Stored items:
-- ==== Sys2Proof/Machine/Frames.lean ====
section
/-! DEFINITION. The four frames (41_transactions.md R92, 30_encoding.md R71) and the answers BUS may give to each primitive (R90).
The slave address byte and the master's acknowledge of read bytes are the spec's own passages from general knowledge (G1, G2;
assumption log 12). -/

namespace Sys2Proof.Machine

/-- `SLA_W = {SLA, 0}` (R92). -/
def slaWrite (sla : SlaveAddr) : Byte := sla ++ 0#1

/-- `SLA_R = {SLA, 1}` (R92). -/
def slaRead (sla : SlaveAddr) : Byte := sla ++ 1#1

/-- A place of a frame that stores no byte. -/
def slot (p : Prim) : Slot := { prim := p, dest := none }

/-- A read whose byte goes to the register `r` (R92). -/
def slotInto (p : Prim) (r : RxReg) : Slot := { prim := p, dest := some r }

/-- The high byte `v[15:8]` (R10). -/
def hiByte (v : Half) : Byte := v.extractLsb' 8 8

/-- The low byte `v[7:0]` (R10). -/
def loByte (v : Half) : Byte := v.extractLsb' 0 8

/-- `Frame_W16(reg, v)` (R92); the high byte goes first (R44). -/
def frameW16 (sla : SlaveAddr) (reg : Byte) (v : Half) : List Slot :=
  [slot .start, slot (.wr (slaWrite sla)), slot (.wr reg), slot (.wr (hiByte v)), slot (.wr (loByte v)), slot .stop]

/-- `Frame_W8(reg, b)` (R92). -/
def frameW8 (sla : SlaveAddr) (reg : Byte) (b : Byte) : List Slot :=
  [slot .start, slot (.wr (slaWrite sla)), slot (.wr reg), slot (.wr b), slot .stop]

/-- `Frame_R16(reg)` (R92). -/
def frameR16 (sla : SlaveAddr) (reg : Byte) : List Slot :=
  [slot .start, slot (.wr (slaWrite sla)), slot (.wr reg), slot .restart, slot (.wr (slaRead sla)),
   slotInto (.rd true) .rxh, slotInto (.rd false) .rxl, slot .stop]

/-- `Frame_R8(reg)` (R92). -/
def frameR8 (sla : SlaveAddr) (reg : Byte) : List Slot :=
  [slot .start, slot (.wr (slaWrite sla)), slot (.wr reg), slot .restart, slot (.wr (slaRead sla)),
   slotInto (.rd false) .rxl, slot .stop]

/-- The answer a draw of BUS makes to a primitive, always one that R90 lists for it: `OK` or `TIMEOUT` to a condition, `ACK`, `NACK`
or `TIMEOUT` to `WR`, `DATA` or `TIMEOUT` to `RD` (assumption log 3). -/
def answerTo (p : Prim) (d : BusDraw) : BusAnswer :=
  match p with
  | .start | .restart | .stop => if d.timeout then .timeout else .ok
  | .wr _ => if d.timeout then .timeout else if d.nack then .nack else .ack
  | .rd _ => if d.timeout then .timeout else .data d.data

end Sys2Proof.Machine
end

## The task
Please output only the lines from the one holding "then .timeout else .ok" to the end of the records, first and last included, exactly as they appear.

## Exercise answer
  | .start | .restart | .stop => if d.timeout then .timeout else .ok
  | .wr _ => if d.timeout then .timeout else if d.nack then .nack else .ack
  | .rd _ => if d.timeout then .timeout else .data d.data

end Sys2Proof.Machine
end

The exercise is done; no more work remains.